COVID-19 is Challenging How We Use Data to Explain Risk Issues

by Tony Jaques PhD, Director of Issue Outcomes Pty Ltd, for people who work in issue and crisis management, author of Crisis Counsel: Navigating Legal and Communication Conflict.

COVID-19 and the worrying occurrence of some vaccine side-effects is proving yet again how hard it is to explain risk issues to the public and the media. Not to mention some politicians who seem unable to grasp (or willfully ignore) the basic principles of issue management and risk communication.

When an aged care resident died after receiving the vaccine it was not at all helpful to say that 1,000 people a week die in residential aged care of all causes. It’s equally unhelpful to compare the risk of vaccination with the likelihood of being struck by lightning.

Although the chance of a lightning strike is a much-loved benchmark, dragged out on just about every occasion – along with the likelihood of being attacked by a shark – it makes no sense to contrast a voluntary risk such as vaccination with an involuntary risk like being struck by lightning or a shark.

The more valid comparison in the present situation would be the risk of vaccination versus the risk of COVID infection. But the truth is data is hard to explain and even harder to comprehend.

Consider an Accenture global survey earlier this year of more than 9,000 employees in a variety of roles, which found only 21% were confident in their data literacy skills, meaning the ability to read, understand and manage data, and use it to communicate some message or story. And a recent survey of marketers across Australia found 46% said the biggest knowledge and skills gap in their teams is data and analytics.

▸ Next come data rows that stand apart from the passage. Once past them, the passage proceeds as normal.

-- ==== Sys2Proof/Laws/State.lean ====
section
/-! SUPPORT. One lemma per field of the state per update: what each update leaves as it was, and what it changes. -/
namespace Sys2Proof.Machine

open Sys2Proof

/-! ### setGroup -/

@[simp] theorem setGroup_agenda (s : State) (g : Nat) (v : Group) : (setGroup s g v).agenda = s.agenda := rfl
@[simp] theorem setGroup_cur (s : State) (g : Nat) (v : Group) : (setGroup s g v).cur = s.cur := rfl
@[simp] theorem setGroup_idling (s : State) (g : Nat) (v : Group) : (setGroup s g v).idling = s.idling := rfl
@[simp] theorem setGroup_word (s : State) (g : Nat) (v : Group) : (setGroup s g v).word = s.word := rfl
@[simp] theorem setGroup_fresh (s : State) (g : Nat) (v : Group) : (setGroup s g v).fresh = s.fresh := rfl
@[simp] theorem setGroup_stuck (s : State) (g : Nat) (v : Group) : (setGroup s g v).stuck = s.stuck := rfl
@[simp] theorem setGroup_tb (s : State) (g : Nat) (v : Group) : (setGroup s g v).tb = s.tb := rfl
@[simp] theorem setGroup_cyc (s : State) (g : Nat) (v : Group) : (setGroup s g v).cyc = s.cyc := rfl
@[simp] theorem setGroup_mem (s : State) (g : Nat) (v : Group) : (setGroup s g v).mem = s.mem := rfl
@[simp] theorem setGroup_poison (s : State) (g : Nat) (v : Group) : (setGroup s g v).poison = s.poison := rfl
@[simp] theorem setGroup_teams (s : State) (g : Nat) (v : Group) : (setGroup s g v).teams = s.teams := rfl
@[simp] theorem setGroup_wins (s : State) (g : Nat) (v : Group) : (setGroup s g v).wins = s.wins := rfl
@[simp] theorem setGroup_launches (s : State) (g : Nat) (v : Group) : (setGroup s g v).launches = s.launches := rfl
@[simp] theorem setGroup_nextId (s : State) (g : Nat) (v : Group) : (setGroup s g v).nextId = s.nextId := rfl
@[simp] theorem setGroup_ctxs (s : State) (g : Nat) (v : Group) : (setGroup s g v).ctxs = s.ctxs := rfl
@[simp] theorem setGroup_cores (s : State) (g : Nat) (v : Group) : (setGroup s g v).cores = s.cores := rfl
@[simp] theorem setGroup_clusters (s : State) (g : Nat) (v : Group) : (setGroup s g v).clusters = s.clusters := rfl
@[simp] theorem setGroup_dies (s : State) (g : Nat) (v : Group) : (setGroup s g v).dies = s.dies := rfl
@[simp] theorem setGroup_flits (s : State) (g : Nat) (v : Group) : (setGroup s g v).flits = s.flits := rfl
@[simp] theorem setGroup_chans (s : State) (g : Nat) (v : Group) : (setGroup s g v).chans = s.chans := rfl
@[simp] theorem setGroup_flitReports (s : State) (g : Nat) (v : Group) : (setGroup s g v).flitReports = s.flitReports := rfl
@[simp] theorem setGroup_moves (s : State) (g : Nat) (v : Group) : (setGroup s g v).moves = s.moves := rfl
@[simp] theorem setGroup_moveOrder (s : State) (g : Nat) (v : Group) : (setGroup s g v).moveOrder = s.moveOrder := rfl
@[simp] theorem setGroup_movedPages (s : State) (g : Nat) (v : Group) : (setGroup s g v).movedPages = s.movedPages := rfl
@[simp] theorem setGroup_pools (s : State) (g : Nat) (v : Group) : (setGroup s g v).pools = s.pools := rfl
@[simp] theorem setGroup_frameOwner (s : State) (g : Nat) (v : Group) : (setGroup s g v).frameOwner = s.frameOwner := rfl
@[simp] theorem setGroup_mboxes (s : State) (g : Nat) (v : Group) : (setGroup s g v).mboxes = s.mboxes := rfl
@[simp] theorem setGroup_posts (s : State) (g : Nat) (v : Group) : (setGroup s g v).posts = s.posts := rfl
@[simp] theorem setGroup_windows (s : State) (g : Nat) (v : Group) : (setGroup s g v).windows = s.windows := rfl
@[simp] theorem setGroup_fns (s : State) (g : Nat) (v : Group) : (setGroup s g v).fns = s.fns := rfl
@[simp] theorem setGroup_invq (s : State) (g : Nat) (v : Group) : (setGroup s g v).invq = s.invq := rfl
@[simp] theorem setGroup_ovf (s : State) (g : Nat) (v : Group) : (setGroup s g v).ovf = s.ovf := rfl
@[simp] theorem setGroup_faults (s : State) (g : Nat) (v : Group) : (setGroup s g v).faults = s.faults := rfl
@[simp] theorem setGroup_irqs (s : State) (g : Nat) (v : Group) : (setGroup s g v).irqs = s.irqs := rfl
@[simp] theorem setGroup_halves (s : State) (g : Nat) (v : Group) : (setGroup s g v).halves = s.halves := rfl
@[simp] theorem setGroup_phase (s : State) (g : Nat) (v : Group) : (setGroup s g v).phase = s.phase := rfl
@[simp] theorem setGroup_fail (s : State) (g : Nat) (v : Group) : (setGroup s g v).fail = s.fail := rfl
@[simp] theorem setGroup_threshold (s : State) (g : Nat) (v : Group) : (setGroup s g v).threshold = s.threshold := rfl
@[simp] theorem setGroup_ceWindow (s : State) (g : Nat) (v : Group) : (setGroup s g v).ceWindow = s.ceWindow := rfl
@[simp] theorem setGroup_leaf (s : State) (g : Nat) (v : Group) : (setGroup s g v).leaf = s.leaf := rfl
@[simp] theorem setGroup_wants (s : State) (g : Nat) (v : Group) : (setGroup s g v).wants = s.wants := rfl
@[simp] theorem setGroup_served (s : State) (g : Nat) (v : Group) : (setGroup s g v).served = s.served := rfl
@[simp] theorem setGroup_granted (s : State) (g : Nat) (v : Group) : (setGroup s g v).granted = s.granted := rfl
@[simp] theorem setGroup_tlpReports (s : State) (g : Nat) (v : Group) : (setGroup s g v).tlpReports = s.tlpReports := rfl
@[simp] theorem setGroup_moveBy (s : State) (g : Nat) (v : Group) : (setGroup s g v).moveBy = s.moveBy := rfl
@[simp] theorem setGroup_written (s : State) (g : Nat) (v : Group) : (setGroup s g v).written = s.written := rfl
@[simp] theorem setGroup_split (s : State) (g : Nat) (v : Group) : (setGroup s g v).split = s.split := rfl
@[simp] theorem setGroup_readback (s : State) (g : Nat) (v : Group) : (setGroup s g v).readback = s.readback := rfl
@[simp] theorem setGroup_events (s : State) (g : Nat) (v : Group) : (setGroup s g v).events = s.events := rfl
@[simp] theorem setGroup_svnRaised (s : State) (g : Nat) (v : Group) : (setGroup s g v).svnRaised = s.svnRaised := rfl
@[simp] theorem setGroup_unpins (s : State) (g : Nat) (v : Group) : (setGroup s g v).unpins = s.unpins := rfl
@[simp] theorem setGroup_d3 (s : State) (g : Nat) (v : Group) : (setGroup s g v).d3 = s.d3 := rfl

/-! ### modGroup -/

@[simp] theorem modGroup_agenda (s : State) (g : Nat) (f : Group → Group) : (modGroup s g f).agenda = s.agenda := rfl
@[simp] theorem modGroup_cur (s : State) (g : Nat) (f : Group → Group) : (modGroup s g f).cur = s.cur := rfl
@[simp] theorem modGroup_idling (s : State) (g : Nat) (f : Group → Group) : (modGroup s g f).idling = s.idling := rfl
@[simp] theorem modGroup_word (s : State) (g : Nat) (f : Group → Group) : (modGroup s g f).word = s.word := rfl
@[simp] theorem modGroup_fresh (s : State) (g : Nat) (f : Group → Group) : (modGroup s g f).fresh = s.fresh := rfl
@[simp] theorem modGroup_stuck (s : State) (g : Nat) (f : Group → Group) : (modGroup s g f).stuck = s.stuck := rfl
@[simp] theorem modGroup_tb (s : State) (g : Nat) (f : Group → Group) : (modGroup s g f).tb = s.tb := rfl
@[simp] theorem modGroup_cyc (s : State) (g : Nat) (f : Group → Group) : (modGroup s g f).cyc = s.cyc := rfl
@[simp] theorem modGroup_mem (s : State) (g : Nat) (f : Group → Group) : (modGroup s g f).mem = s.mem := rfl
@[simp] theorem modGroup_poison (s : State) (g : Nat) (f : Group → Group) : (modGroup s g f).poison = s.poison := rfl
@[simp] theorem modGroup_teams (s : State) (g : Nat) (f : Group → Group) : (modGroup s g f).teams = s.teams := rfl
@[simp] theorem modGroup_wins (s : State) (g : Nat) (f : Group → Group) : (modGroup s g f).wins = s.wins := rfl
@[simp] theorem modGroup_launches (s : State) (g : Nat) (f : Group → Group) : (modGroup s g f).launches = s.launches := rfl
@[simp] theorem modGroup_nextId (s : State) (g : Nat) (f : Group → Group) : (modGroup s g f).nextId = s.nextId := rfl
@[simp] theorem modGroup_ctxs (s : State) (g : Nat) (f : Group → Group) : (modGroup s g f).ctxs = s.ctxs := rfl
@[simp] theorem modGroup_cores (s : State) (g : Nat) (f : Group → Group) : (modGroup s g f).cores = s.cores := rfl
@[simp] theorem modGroup_clusters (s : State) (g : Nat) (f : Group → Group) : (modGroup s g f).clusters = s.clusters := rfl
@[simp] theorem modGroup_dies (s : State) (g : Nat) (f : Group → Group) : (modGroup s g f).dies = s.dies := rfl
@[simp] theorem modGroup_flits (s : State) (g : Nat) (f : Group → Group) : (modGroup s g f).flits = s.flits := rfl
@[simp] theorem modGroup_chans (s : State) (g : Nat) (f : Group → Group) : (modGroup s g f).chans = s.chans := rfl
@[simp] theorem modGroup_flitReports (s : State) (g : Nat) (f : Group → Group) : (modGroup s g f).flitReports = s.flitReports := rfl
@[simp] theorem modGroup_moves (s : State) (g : Nat) (f : Group → Group) : (modGroup s g f).moves = s.moves := rfl
@[simp] theorem modGroup_moveOrder (s : State) (g : Nat) (f : Group → Group) : (modGroup s g f).moveOrder = s.moveOrder := rfl
@[simp] theorem modGroup_movedPages (s : State) (g : Nat) (f : Group → Group) : (modGroup s g f).movedPages = s.movedPages := rfl
@[simp] theorem modGroup_pools (s : State) (g : Nat) (f : Group → Group) : (modGroup s g f).pools = s.pools := rfl
@[simp] theorem modGroup_frameOwner (s : State) (g : Nat) (f : Group → Group) : (modGroup s g f).frameOwner = s.frameOwner := rfl
@[simp] theorem modGroup_mboxes (s : State) (g : Nat) (f : Group → Group) : (modGroup s g f).mboxes = s.mboxes := rfl
@[simp] theorem modGroup_posts (s : State) (g : Nat) (f : Group → Group) : (modGroup s g f).posts = s.posts := rfl
@[simp] theorem modGroup_windows (s : State) (g : Nat) (f : Group → Group) : (modGroup s g f).windows = s.windows := rfl
@[simp] theorem modGroup_fns (s : State) (g : Nat) (f : Group → Group) : (modGroup s g f).fns = s.fns := rfl
@[simp] theorem modGroup_invq (s : State) (g : Nat) (f : Group → Group) : (modGroup s g f).invq = s.invq := rfl
@[simp] theorem modGroup_ovf (s : State) (g : Nat) (f : Group → Group) : (modGroup s g f).ovf = s.ovf := rfl
@[simp] theorem modGroup_faults (s : State) (g : Nat) (f : Group → Group) : (modGroup s g f).faults = s.faults := rfl
@[simp] theorem modGroup_irqs (s : State) (g : Nat) (f : Group → Group) : (modGroup s g f).irqs = s.irqs := rfl
@[simp] theorem modGroup_halves (s : State) (g : Nat) (f : Group → Group) : (modGroup s g f).halves = s.halves := rfl
@[simp] theorem modGroup_phase (s : State) (g : Nat) (f : Group → Group) : (modGroup s g f).phase = s.phase := rfl
@[simp] theorem modGroup_fail (s : State) (g : Nat) (f : Group → Group) : (modGroup s g f).fail = s.fail := rfl
@[simp] theorem modGroup_threshold (s : State) (g : Nat) (f : Group → Group) : (modGroup s g f).threshold = s.threshold := rfl
@[simp] theorem modGroup_ceWindow (s : State) (g : Nat) (f : Group → Group) : (modGroup s g f).ceWindow = s.ceWindow := rfl
@[simp] theorem modGroup_leaf (s : State) (g : Nat) (f : Group → Group) : (modGroup s g f).leaf = s.leaf := rfl
@[simp] theorem modGroup_wants (s : State) (g : Nat) (f : Group → Group) : (modGroup s g f).wants = s.wants := rfl
@[simp] theorem modGroup_served (s : State) (g : Nat) (f : Group → Group) : (modGroup s g f).served = s.served := rfl
@[simp] theorem modGroup_granted (s : State) (g : Nat) (f : Group → Group) : (modGroup s g f).granted = s.granted := rfl
@[simp] theorem modGroup_tlpReports (s : State) (g : Nat) (f : Group → Group) : (modGroup s g f).tlpReports = s.tlpReports := rfl
@[simp] theorem modGroup_moveBy (s : State) (g : Nat) (f : Group → Group) : (modGroup s g f).moveBy = s.moveBy := rfl
@[simp] theorem modGroup_written (s : State) (g : Nat) (f : Group → Group) : (modGroup s g f).written = s.written := rfl
@[simp] theorem modGroup_split (s : State) (g : Nat) (f : Group → Group) : (modGroup s g f).split = s.split := rfl
@[simp] theorem modGroup_readback (s : State) (g : Nat) (f : Group → Group) : (modGroup s g f).readback = s.readback := rfl
@[simp] theorem modGroup_events (s : State) (g : Nat) (f : Group → Group) : (modGroup s g f).events = s.events := rfl
@[simp] theorem modGroup_svnRaised (s : State) (g : Nat) (f : Group → Group) : (modGroup s g f).svnRaised = s.svnRaised := rfl
@[simp] theorem modGroup_unpins (s : State) (g : Nat) (f : Group → Group) : (modGroup s g f).unpins = s.unpins := rfl
@[simp] theorem modGroup_d3 (s : State) (g : Nat) (f : Group → Group) : (modGroup s g f).d3 = s.d3 := rfl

Media understanding of data is likely not much better. Who can forget the notorious Daily Mail story a few years ago which breathlessly reported that property sales in the Sydney suburb of Mosman had grossed one trillion dollars in 12 months. What they meant, of course, was one billion dollars, or a thousand times less. (A trillion dollars would be well over half the entire GDP of Australia).

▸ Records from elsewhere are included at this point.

theorem resetQp_form {s : State} {a1} {a2} (h : MemForm s) :
    MemForm (resetQp s a1 a2) := by
  unfold resetQp
  extract_lets +onlyGivenNames z0
  clear_value z0
  split
  · with_reducible assumption
  · refine readyQp_form ?_
    refine modQp_form ?_
    with_reducible assumption

theorem linkFill_form {s : State} {a1} {a2} {a3} (h : MemForm s) :
    MemForm (linkFill s a1 a2 a3) := by
  unfold linkFill
  refine modWin_form ?_
  with_reducible assumption

theorem deliverData_form {s : State} {a1} {a2} (h : MemForm s) :
    MemForm (deliverData s a1 a2) := by
  unfold deliverData
  extract_lets +onlyGivenNames z0
  have hz0 : MemForm z0 := by
    unfold z0
    refine foldl_form (fun _ _ _ => ?_) ?_
    · refine takeLine_form ?_
      with_reducible assumption
    · with_reducible assumption
  clear_value z0
  refine clearCovered_form ?_
  refine directPut_form ?_
  with_reducible assumption

theorem linkStep_form {s : State} {a1} {a2} (h : MemForm s) :
    MemForm (linkStep s a1 a2) := by
  unfold linkStep
  split
  · extract_lets +onlyGivenNames z0
    clear_value z0
    extract_lets +onlyGivenNames z1
    clear_value z1
    extract_lets +onlyGivenNames z2
    clear_value z2
    extract_lets +onlyGivenNames z3
    clear_value z3
    split
    · refine finishLink_form ?_
      with_reducible assumption
    · split
      · refine finishLink_form ?_
        refine bump_form ?_
        with_reducible assumption
      · split
        · refine errQp_form ?_
          with_reducible assumption
        · split
          · with_reducible assumption
          · extract_lets +onlyGivenNames z4
            have hz4 : MemForm z4.1 := by
              unfold z4
              refine released_form ?_
              with_reducible assumption
            clear_value z4
            split
            · with_reducible assumption
            · extract_lets +onlyGivenNames z5
              have hz5 : MemForm z5 := by
                unfold z5
                with_reducible assumption
              clear_value z5
              extract_lets +onlyGivenNames z6
              clear_value z6
              split
              · split
                · with_reducible assumption
                · extract_lets +onlyGivenNames z7
                  have hz7 : MemForm z7 := by
                    unfold z7
                    refine modQp_form ?_
                    with_reducible assumption
                  clear_value z7
                  extract_lets +onlyGivenNames z8
                  clear_value z8
                  split
                  · extract_lets +onlyGivenNames z9
                    have hz9 : MemForm z9 := by
                      unfold z9
                      refine deliverData_form ?_
                      with_reducible assumption
                    clear_value z9
                    extract_lets +onlyGivenNames z10
                    have hz10 : MemForm z10 := by
                      unfold z10
                      refine foldl_form (fun _ _ _ => ?_) ?_
                      · split
                        · refine setPoison_form ?_
                          with_reducible assumption
                        · with_reducible assumption
                      · with_reducible assumption
                    clear_value z10
                    refine finishLink_form ?_
                    with_reducible assumption
                  · split
                    · refine errQp_form ?_
                      with_reducible assumption
                    · extract_lets +onlyGivenNames z9
                      have hz9 : MemForm z9 := by
                        unfold z9
                        refine foldl_form (fun _ _ _ => ?_) ?_
                        · refine pairSend_form ?_
                          with_reducible assumption
                        · with_reducible assumption
                      clear_value z9
                      refine modGroup_form ?_
                      with_reducible assumption
              · extract_lets +onlyGivenNames z7
                clear_value z7
                extract_lets +onlyGivenNames z8
                clear_value z8
                refine finishLink_form ?_
                refine linkFill_form ?_
                with_reducible assumption
  · with_reducible assumption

While it’s easy to laugh, the reality is many people would struggle to define the difference between a billion and a trillion, and big numbers are hard to understand, especially in a highly emotional and contentious context such as the COVID pandemic.

However, that’s no reason not to try. For example, when US COVID deaths passed half a million, the New York Times ran a front page graphic depicting exactly 500,000 little grey dots. While the newspaper’s “wall of grief” was innovative and created an interesting conversation piece, it’s hard to believe it really communicated any meaningful new understanding.

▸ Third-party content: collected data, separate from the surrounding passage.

theorem semCallv_form {a0} : (semCallv a0).Keeps := by
  refine ⟨fun c s h => ?_, fun c s h => ?_⟩
  · unfold semCallv
    unfold semIndirect
    dsimp only
    split
    · refine emitDiv_form ?_
      refine diverge_form ?_
      split
      · refine putNow_form ?_
        with_reducible assumption
      · with_reducible assumption
    · refine emitBrX_form ?_
      refine setPc_form ?_
      split
      · refine putNow_form ?_
        with_reducible assumption
      · with_reducible assumption
  · unfold semCallv
    unfold semIndirect
    dsimp only
    with_reducible assumption

theorem semRet_form {a0} : (semRet a0).Keeps := by
  refine ⟨fun c s h => ?_, fun c s h => ?_⟩
  · unfold semRet
    unfold semIndirect
    dsimp only
    split
    · refine emitDiv_form ?_
      refine diverge_form ?_
      split
      · refine putNow_form ?_
        with_reducible assumption
      · with_reducible assumption
    · refine emitBrX_form ?_
      refine setPc_form ?_
      split
      · refine putNow_form ?_
        with_reducible assumption
      · with_reducible assumption
  · unfold semRet
    unfold semIndirect
    dsimp only
    with_reducible assumption

theorem semExit_form  : (semExit ).Keeps := by
  refine ⟨fun c s h => ?_, fun c s h => ?_⟩
  · unfold semExit
    dsimp only
    refine exitSlot_form ?_
    with_reducible assumption
  · unfold semExit
    dsimp only
    with_reducible assumption

theorem semPset_form {a0} {a1} : (semPset a0 a1).Keeps := by
  refine ⟨fun c s h => ?_, fun c s h => ?_⟩
  · unfold semPset
    dsimp only
    refine modSlot_form ?_
    with_reducible assumption
  · unfold semPset
    dsimp only
    with_reducible assumption

theorem semSleep_form {a0} : (semSleep a0).Keeps := by
  refine ⟨fun c s h => ?_, fun c s h => ?_⟩
  · unfold semSleep
    dsimp only
    split
    · with_reducible assumption
    · refine sleepOn_form ?_
      with_reducible assumption
  · unfold semSleep
    dsimp only
    with_reducible assumption

theorem semSleepT_form {a0} : (semSleepT a0).Keeps := by
  refine ⟨fun c s h => ?_, fun c s h => ?_⟩
  · unfold semSleepT
    dsimp only
    split
    · with_reducible assumption
    · refine sleepOn_form ?_
      with_reducible assumption
  · unfold semSleepT
    dsimp only
    with_reducible assumption

theorem semSleepB_form {a0} : (semSleepB a0).Keeps := by
  refine ⟨fun c s h => ?_, fun c s h => ?_⟩
  · unfold semSleepB
    dsimp only
    split
    · with_reducible assumption
    · split
      · with_reducible assumption
      · refine sleepOn_form ?_
        with_reducible assumption
  · unfold semSleepB
    dsimp only
    with_reducible assumption

theorem semYield_form  : (semYield ).Keeps := by
  refine ⟨fun c s h => ?_, fun c s h => ?_⟩
  · unfold semYield
    dsimp only
    with_reducible assumption
  · unfold semYield
    dsimp only
    with_reducible assumption

theorem semTrap_form {a0} : (semTrap a0).Keeps := by
  refine ⟨fun c s h => ?_, fun c s h => ?_⟩
  · unfold semTrap
    dsimp only
    with_reducible assumption
  · unfold semTrap
    dsimp only
    with_reducible assumption

theorem semBkpt_form  : (semBkpt ).Keeps := by
  refine ⟨fun c s h => ?_, fun c s h => ?_⟩
  · unfold semBkpt
    dsimp only
    with_reducible assumption
  · unfold semBkpt
    dsimp only
    with_reducible assumption

theorem semRett_form  : (semRett ).Keeps := by
  refine ⟨fun c s h => ?_, fun c s h => ?_⟩
  · unfold semRett
    dsimp only
    refine raiseMissed_form ?_
    refine returnFromTrap_form ?_
    with_reducible assumption
  · unfold semRett
    dsimp only
    with_reducible assumption

theorem semWaitc_form {a0} {a1} : (semWaitc a0 a1).Keeps := by
  refine ⟨fun c s h => ?_, fun c s h => ?_⟩
  · unfold semWaitc
    dsimp only
    with_reducible assumption
  · unfold semWaitc
    dsimp only
    with_reducible assumption

theorem semFadd_form {a0} {a1} {a2} {a3} : (semFadd a0 a1 a2 a3).Keeps := by
  refine ⟨fun c s h => ?_, fun c s h => ?_⟩
  · unfold semFadd
    unfold alu2
    dsimp only
    refine putV_form ?_
    with_reducible assumption
  · unfold semFadd
    unfold alu2
    dsimp only
    with_reducible assumption

theorem semFmul_form {a0} {a1} {a2} {a3} : (semFmul a0 a1 a2 a3).Keeps := by
  refine ⟨fun c s h => ?_, fun c s h => ?_⟩
  · unfold semFmul
    unfold alu2
    dsimp only
    refine putV_form ?_
    with_reducible assumption
  · unfold semFmul
    unfold alu2
    dsimp only
    with_reducible assumption

theorem semFfma_form {a0} {a1} {a2} {a3} : (semFfma a0 a1 a2 a3).Keeps := by
  refine ⟨fun c s h => ?_, fun c s h => ?_⟩
  · unfold semFfma
    unfold alu3
    dsimp only
    refine putV_form ?_
    with_reducible assumption
  · unfold semFfma
    unfold alu3
    dsimp only
    with_reducible assumption

theorem semFmin_form {a0} {a1} {a2} : (semFmin a0 a1 a2).Keeps := by
  refine ⟨fun c s h => ?_, fun c s h => ?_⟩
  · unfold semFmin
    unfold alu2
    dsimp only
    refine putV_form ?_
    with_reducible assumption
  · unfold semFmin
    unfold alu2
    dsimp only
    with_reducible assumption

theorem semFmax_form {a0} {a1} {a2} : (semFmax a0 a1 a2).Keeps := by
  refine ⟨fun c s h => ?_, fun c s h => ?_⟩
  · unfold semFmax
    unfold alu2
    dsimp only
    refine putV_form ?_
    with_reducible assumption
  · unfold semFmax
    unfold alu2
    dsimp only
    with_reducible assumption

theorem semFcmp_form {a0} {a1} {a2} {a3} : (semFcmp a0 a1 a2 a3).Keeps := by
  refine ⟨fun c s h => ?_, fun c s h => ?_⟩
  · unfold semFcmp
    unfold alu2
    dsimp only
    refine putV_form ?_
    with_reducible assumption
  · unfold semFcmp
    unfold alu2
    dsimp only
    with_reducible assumption

theorem semFrnd_form {a0} {a1} {a2} : (semFrnd a0 a1 a2).Keeps := by
  refine ⟨fun c s h => ?_, fun c s h => ?_⟩
  · unfold semFrnd
    unfold alu1
    dsimp only
    refine putV_form ?_
    with_reducible assumption
  · unfold semFrnd
    unfold alu1
    dsimp only
    with_reducible assumption

theorem semFclass_form {a0} {a1} {a2} : (semFclass a0 a1 a2).Keeps := by
  refine ⟨fun c s h => ?_, fun c s h => ?_⟩
  · unfold semFclass
    unfold alu1
    dsimp only
    refine putV_form ?_
    with_reducible assumption
  · unfold semFclass
    unfold alu1
    dsimp only
    with_reducible assumption

theorem semPadd2_form {a0} {a1} {a2} {a3} {a4} : (semPadd2 a0 a1 a2 a3 a4).Keeps := by
  refine ⟨fun c s h => ?_, fun c s h => ?_⟩
  · unfold semPadd2
    unfold alu2
    dsimp only
    refine putV_form ?_
    with_reducible assumption
  · unfold semPadd2
    unfold alu2
    dsimp only
    with_reducible assumption

theorem semPmul2_form {a0} {a1} {a2} {a3} {a4} : (semPmul2 a0 a1 a2 a3 a4).Keeps := by
  refine ⟨fun c s h => ?_, fun c s h => ?_⟩
  · unfold semPmul2
    unfold alu2
    dsimp only
    refine putV_form ?_
    with_reducible assumption
  · unfold semPmul2
    unfold alu2
    dsimp only
    with_reducible assumption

Rather than trying to visualise half a million fatalities, it is probably more effective to highlight the individual death of a celebrity people might recognise and identify with. Think no further than the publicity surrounding the COVID death of legendary broadcaster Larry King, or Broadway star Nick Cordero, aged just 41. Or the media frenzy when Donald Trump and Tom Hanks and Boris Johnson got infected.

So, what is the role of communicators and the media in explaining COVID vaccination and its risks? Jon Allsop wrote in the Columbia Journalism Review that pausing vaccine use following adverse outcomes “turned exceedingly rare incidents into a wall-to-wall news story” without actually changing the underlying available data. He pointed out that the pandemic lacks certainty and ready-made expert consensus within a media ecosystem that prizes those things.

At least part of the answer seems to lie in meaningful and relevant risk comparisons. Queensland researcher Dr Jenny Doust explained, for instance, that 500 out of a million women taking the contraceptive pill will develop a blood clot. Compare this with recent official government data that just four to six in a million people have developed a clot after receiving the AstraZeneca vaccine.

Sadly, the question is whether such data will change a person’s mind about taking COVID precautions or lining up for vaccination. As Jon Allsop concluded, communicating competing calculations and the increasingly complex variables that go into them is a very hard job indeed.


A Parting Thought

Social data is a goldmine. But if you don’t extract the gold it’s just a hill like any other.